Collision in the Czech Republic

On 22 July 2015 at 7:43 a.m., a passenger train on its way from Bohumín to Františkovy Lázně collided with a truck on a rail crossing in Studénka, Czech Republic. Three passengers died and seventeen others were injured. It was the deadliest train disaster in the Czech Republic since 2008, when a road bridge under construction collapsed just in front of an approaching train on the same track, two kilometres ahead of the 2015 crash site.

==Incident==
On 22 July 2015, a truck driver of Polish nationality was driving from Poland to Hungary with a load of aluminium plates. The driver chose a time-consuming route on local roads to save money on highway tolls. The driver drove through a rail crossing near the Studénka train station, despite the crossing being already protected by warning signals and gates. As the gates went down, the driver stopped the truck on the tracks.
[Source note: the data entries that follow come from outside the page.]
/-- The fields a walker instruction is encoded in (12 R301); none for other instructions. -/
def Instr.wFields : Instr → Option WFields
  | .whalt => some ⟨0, 0, 0, 0, 0⟩
  | .wli d n => some ⟨1, d.val, 0, 0, n.toNat⟩
  | .wadd d a b n => some ⟨2, d.val, a.val, b.val, n.toNat⟩
  | .wsub d a b => some ⟨3, d.val, a.val, b.val, 0⟩
  | .wmul d a b => some ⟨4, d.val, a.val, b.val, 0⟩
  | .wshl d a n => some ⟨5, d.val, a.val, 0, n.val⟩
  | .wshr d a n => some ⟨6, d.val, a.val, 0, n.val⟩
  | .wand d a b => some ⟨7, d.val, a.val, b.val, 0⟩
  | .wldw d a w n => some ⟨8, d.val, a.val, w.val, n.toNat⟩
  | .wldh d a w n => some ⟨9, d.val, a.val, w.val, n.toNat⟩
  | .wldb d a w n => some ⟨10, d.val, a.val, w.val, n.toNat⟩
  | .wbeq a b n => some ⟨11, 0, a.val, b.val, n.toNat⟩
  | .wbne a b n => some ⟨12, 0, a.val, b.val, n.toNat⟩
  | .wblo a b n => some ⟨13, 0, a.val, b.val, n.toNat⟩
  | .wbhs a b n => some ⟨14, 0, a.val, b.val, n.toNat⟩
  | .wjmp n => some ⟨15, 0, 0, 0, n.toNat⟩
  | .wtgt a b => some ⟨16, 0, a.val, b.val, 0⟩
  | .wzero => some ⟨17, 0, 0, 0, 0⟩
  | .wemit a b => some ⟨18, 0, a.val, b.val, 0⟩
  | .wrun d a b w => some ⟨19, d.val, a.val, b.val, w.val⟩
  | .warv n => some ⟨20, 0, 0, 0, n.val⟩
  | .wfault n => some ⟨21, 0, 0, 0, n.toNat⟩
  | _ => none

/-- Walker opcodes 0 to 7 (12 R301). -/
def decodeWRow0 (f : WFields) : Decoded :=
  match f.op with
  | 0 => need (f.d == 0 && f.a == 0 && f.b == 0 && f.imm == 0) <| .ok .whalt
  | 1 => need (f.a == 0 && f.b == 0) <| .ok (.wli (.ofNat 16 f.d) (.ofNat 14 f.imm))
  | 2 => .ok (.wadd (.ofNat 16 f.d) (.ofNat 16 f.a) (.ofNat 16 f.b) (.ofNat 14 f.imm))
  | 3 => need (f.imm == 0) <| .ok (.wsub (.ofNat 16 f.d) (.ofNat 16 f.a) (.ofNat 16 f.b))
  | 4 => need (f.imm == 0) <| .ok (.wmul (.ofNat 16 f.d) (.ofNat 16 f.a) (.ofNat 16 f.b))
  | 5 => need (f.b == 0 && f.imm / 32 == 0) <| .ok (.wshl (.ofNat 16 f.d) (.ofNat 16 f.a) (.ofNat 32 f.imm))
  | 6 => need (f.b == 0 && f.imm / 32 == 0) <| .ok (.wshr (.ofNat 16 f.d) (.ofNat 16 f.a) (.ofNat 32 f.imm))
  | 7 => need (f.imm == 0) <| .ok (.wand (.ofNat 16 f.d) (.ofNat 16 f.a) (.ofNat 16 f.b))
  | _ => .error .opcode

/-- Walker opcodes 8 to 15 (12 R301). -/
def decodeWRow1 (f : WFields) : Decoded :=
  match f.op % 8 with
  | 0 => .ok (.wldw (.ofNat 16 f.d) (.ofNat 16 f.a) (.ofNat 16 f.b) (.ofNat 14 f.imm))
  | 1 => .ok (.wldh (.ofNat 16 f.d) (.ofNat 16 f.a) (.ofNat 16 f.b) (.ofNat 14 f.imm))
  | 2 => .ok (.wldb (.ofNat 16 f.d) (.ofNat 16 f.a) (.ofNat 16 f.b) (.ofNat 14 f.imm))
  | 3 => need (f.d == 0) <| .ok (.wbeq (.ofNat 16 f.a) (.ofNat 16 f.b) (.ofNat 14 f.imm))
  | 4 => need (f.d == 0) <| .ok (.wbne (.ofNat 16 f.a) (.ofNat 16 f.b) (.ofNat 14 f.imm))
  | 5 => need (f.d == 0) <| .ok (.wblo (.ofNat 16 f.a) (.ofNat 16 f.b) (.ofNat 14 f.imm))
  | 6 => need (f.d == 0) <| .ok (.wbhs (.ofNat 16 f.a) (.ofNat 16 f.b) (.ofNat 14 f.imm))
  | 7 => need (f.d == 0 && f.a == 0 && f.b == 0) <| .ok (.wjmp (.ofNat 14 f.imm))
  | _ => .error .opcode

/-- Walker opcodes 16 to 21 (12 R301). -/
def decodeWRow2 (f : WFields) : Decoded :=
  match f.op % 8 with
  | 0 => need (f.d == 0 && f.imm == 0) <| .ok (.wtgt (.ofNat 16 f.a) (.ofNat 16 f.b))
  | 1 => need (f.d == 0 && f.a == 0 && f.b == 0 && f.imm == 0) <| .ok .wzero
  | 2 => need (f.d == 0 && f.imm == 0) <| .ok (.wemit (.ofNat 16 f.a) (.ofNat 16 f.b))
  | 3 => need (f.imm / 16 == 0) <| .ok (.wrun (.ofNat 16 f.d) (.ofNat 16 f.a) (.ofNat 16 f.b) (.ofNat 16 f.imm))
  | 4 => need (f.d == 0 && f.a == 0 && f.b == 0 && f.imm / 16 == 0) <| .ok (.warv (.ofNat 16 f.imm))
  | 5 => need (f.d == 0 && f.a == 0 && f.b == 0) <| .ok (.wfault (.ofNat 14 f.imm))
  | _ => .error .opcode

/-- The instruction that the fields of a walker word give (12 R301). -/
def decodeWFields (f : WFields) : Decoded :=
  match f.op / 8 with
  | 0 => decodeWRow0 f
  | 1 => decodeWRow1 f
  | 2 => decodeWRow2 f
  | _ => .error .opcode

/-- The instruction of a walker word. -/
def decodeWalker (w : Nat) : Decoded := decodeWFields (wFieldsOf w)

/-- The value of four little-endian bytes (00 R9). -/
def le4 (b0 b1 b2 b3 : Byte) : Nat := b0.toNat + b1.toNat * 2 ^ 8 + b2.toNat * 2 ^ 16 + b3.toNat * 2 ^ 24

/-- Decode one Derrov word from the front of a byte list, and give the rest of the list. -/
def decodeBytes : List Byte → Except DecodeError (Instr × List Byte)
  | b0 :: b1 :: b2 :: b3 :: rest =>
    match decodeWord (le4 b0 b1 b2 b3) with
    | .ok i => .ok (i, rest)
    | .error e => .error e
  | _ => .error .short

/-- Decode one walker word from the front of a byte list. -/
def decodeWalkerBytes : List Byte → Except DecodeError (Instr × List Byte)
  | b0 :: b1 :: b2 :: b3 :: rest =>
    match decodeWalker (le4 b0 b1 b2 b3) with
    | .ok i => .ok (i, rest)
    | .error e => .error e
  | _ => .error .short

/-- The word an instruction is encoded in; none for the steps, which have no word. -/
def encode (i : Instr) : Option Nat :=
  match i.fields with
  | some f => some f.word
  | none =>
    match i.wFields with
    | some f => some f.word
    | none => none

/-- The instruction read from a word of spec/opcode_table.json. A pattern that is no Derrov word is read by the walker's
decoder: the two word sets share patterns, and the section that holds a word decides who reads it (12 R300). -/
def decodeTableWord (nbits w : Nat) : Option Instr :=
  if nbits = 32 then
    match decodeWord (w % 2 ^ 32) with
    | .ok i => some i
    | .error _ =>
      match decodeWalker (w % 2 ^ 32) with
      | .ok i => some i
      | .error _ => none
  else none

end Sys2Proof
end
Instead of ramming through the gate, which is constructed to allow even a motorbike to penetrate the barrier and automatically sends a stop signal to all approaching trains if breached, the driver moved the truck only a few metres forward to avoid a direct impact to its cab, with its trailer carrying aluminium sheets remaining on the track. After a few seconds, train SC 512 Pendolino emerged from the curve leading to the crossing at 160 km/h.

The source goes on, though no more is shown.